Locate each line of the material that contains "slen", then return it.

Input:
================

/-! Writing bytes of `CBUF` changes `cbuf` alone. -/

@[simp] theorem writeBytes_regs (s : State) (k : Nat) (t : List Byte) : (s.writeBytes k t).regs = s.regs := by
  induction t generalizing s k with
  | nil => rfl
  | cons b rest ih => simp [State.writeBytes, ih]
@[simp] theorem writeBytes_flags (s : State) (k : Nat) (t : List Byte) : (s.writeBytes k t).flags = s.flags := by
  induction t generalizing s k with
  | nil => rfl
  | cons b rest ih => simp [State.writeBytes, ih]
@[simp] theorem writeBytes_fault (s : State) (k : Nat) (t : List Byte) : (s.writeBytes k t).fault = s.fault := by
  induction t generalizing s k with
  | nil => rfl
  | cons b rest ih => simp [State.writeBytes, ih]
@[simp] theorem writeBytes_err (s : State) (k : Nat) (t : List Byte) : (s.writeBytes k t).err = s.err := by
  induction t generalizing s k with
  | nil => rfl
  | cons b rest ih => simp [State.writeBytes, ih]
@[simp] theorem writeBytes_fcmd (s : State) (k : Nat) (t : List Byte) : (s.writeBytes k t).fcmd = s.fcmd := by
  induction t generalizing s k with
  | nil => rfl
  | cons b rest ih => simp [State.writeBytes, ih]
@[simp] theorem writeBytes_slen (s : State) (k : Nat) (t : List Byte) : (s.writeBytes k t).slen = s.slen := by
  induction t generalizing s k with
  | nil => rfl
  | cons b rest ih => simp [State.writeBytes, ih]
@[simp] theorem writeBytes_pend (s : State) (k : Nat) (t : List Byte) : (s.writeBytes k t).pend = s.pend := by
  induction t generalizing s k with
  | nil => rfl
  | cons b rest ih => simp [State.writeBytes, ih]
@[simp] theorem writeBytes_held (s : State) (k : Nat) (t : List Byte) : (s.writeBytes k t).held = s.held := by
  induction t generalizing s k with
  | nil => rfl
  | cons b rest ih => simp [State.writeBytes, ih]
@[simp] theorem writeBytes_faultLog (s : State) (k : Nat) (t : List Byte) : (s.writeBytes k t).faultLog = s.faultLog := by
  induction t generalizing s k with
  | nil => rfl
  | cons b rest ih => simp [State.writeBytes, ih]
@[simp] theorem writeBytes_draw (s : State) (k : Nat) (t : List Byte) : (s.writeBytes k t).draw = s.draw := by
  induction t generalizing s k with
  | nil => rfl
  | cons b rest ih => simp [State.writeBytes, ih]
@[simp] theorem writeBytes_inputs (s : State) (k : Nat) (t : List Byte) : (s.writeBytes k t).inputs = s.inputs := by
  induction t generalizing s k with
  | nil => rfl
  | cons b rest ih => simp [State.writeBytes, ih]
@[simp] theorem writeBytes_responses (s : State) (k : Nat) (t : List Byte) : (s.writeBytes k t).responses = s.responses := by
  induction t generalizing s k with
  | nil => rfl
  | cons b rest ih => simp [State.writeBytes, ih]
@[simp] theorem memWrite_regs (s : State) (k n v : Nat) : (s.memWrite k n v).regs = s.regs := by
  induction n generalizing s k v with
  | zero => rfl
  | succ n ih => simp [State.memWrite, ih]
@[simp] theorem memWrite_flags (s : State) (k n v : Nat) : (s.memWrite k n v).flags = s.flags := by
  induction n generalizing s k v with
  | zero => rfl
  | succ n ih => simp [State.memWrite, ih]
@[simp] theorem memWrite_fault (s : State) (k n v : Nat) : (s.memWrite k n v).fault = s.fault := by
  induction n generalizing s k v with
  | zero => rfl
  | succ n ih => simp [State.memWrite, ih]
@[simp] theorem memWrite_err (s : State) (k n v : Nat) : (s.memWrite k n v).err = s.err := by
  induction n generalizing s k v with
  | zero => rfl
  | succ n ih => simp [State.memWrite, ih]
@[simp] theorem memWrite_fcmd (s : State) (k n v : Nat) : (s.memWrite k n v).fcmd = s.fcmd := by
  induction n generalizing s k v with
  | zero => rfl
  | succ n ih => simp [State.memWrite, ih]
@[simp] theorem memWrite_slen (s : State) (k n v : Nat) : (s.memWrite k n v).slen = s.slen := by
  induction n generalizing s k v with
  | zero => rfl
  | succ n ih => simp [State.memWrite, ih]
@[simp] theorem memWrite_pend (s : State) (k n v : Nat) : (s.memWrite k n v).pend = s.pend := by
  induction n generalizing s k v with
  | zero => rfl
  | succ n ih => simp [State.memWrite, ih]
@[simp] theorem memWrite_held (s : State) (k n v : Nat) : (s.memWrite k n v).held = s.held := by
  induction n generalizing s k v with
  | zero => rfl
  | succ n ih => simp [State.memWrite, ih]
@[simp] theorem memWrite_faultLog (s : State) (k n v : Nat) : (s.memWrite k n v).faultLog = s.faultLog := by
  induction n generalizing s k v with
  | zero => rfl
  | succ n ih => simp [State.memWrite, ih]
@[simp] theorem memWrite_draw (s : State) (k n v : Nat) : (s.memWrite k n v).draw = s.draw := by
  induction n generalizing s k v with
  | zero => rfl
  | succ n ih => simp [State.memWrite, ih]
@[simp] theorem memWrite_inputs (s : State) (k n v : Nat) : (s.memWrite k n v).inputs = s.inputs := by
  induction n generalizing s k v with
  | zero => rfl
  | succ n ih => simp [State.memWrite, ih]
@[simp] theorem memWrite_responses (s : State) (k n v : Nat) : (s.memWrite k n v).responses = s.responses := by
  induction n generalizing s k v with
  | zero => rfl
  | succ n ih => simp [State.memWrite, ih]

================

Answer to this exercise:
@[simp] theorem writeBytes_slen (s : State) (k : Nat) (t : List Byte) : (s.writeBytes k t).slen = s.slen := by
@[simp] theorem memWrite_slen (s : State) (k n v : Nat) : (s.memWrite k n v).slen = s.slen := by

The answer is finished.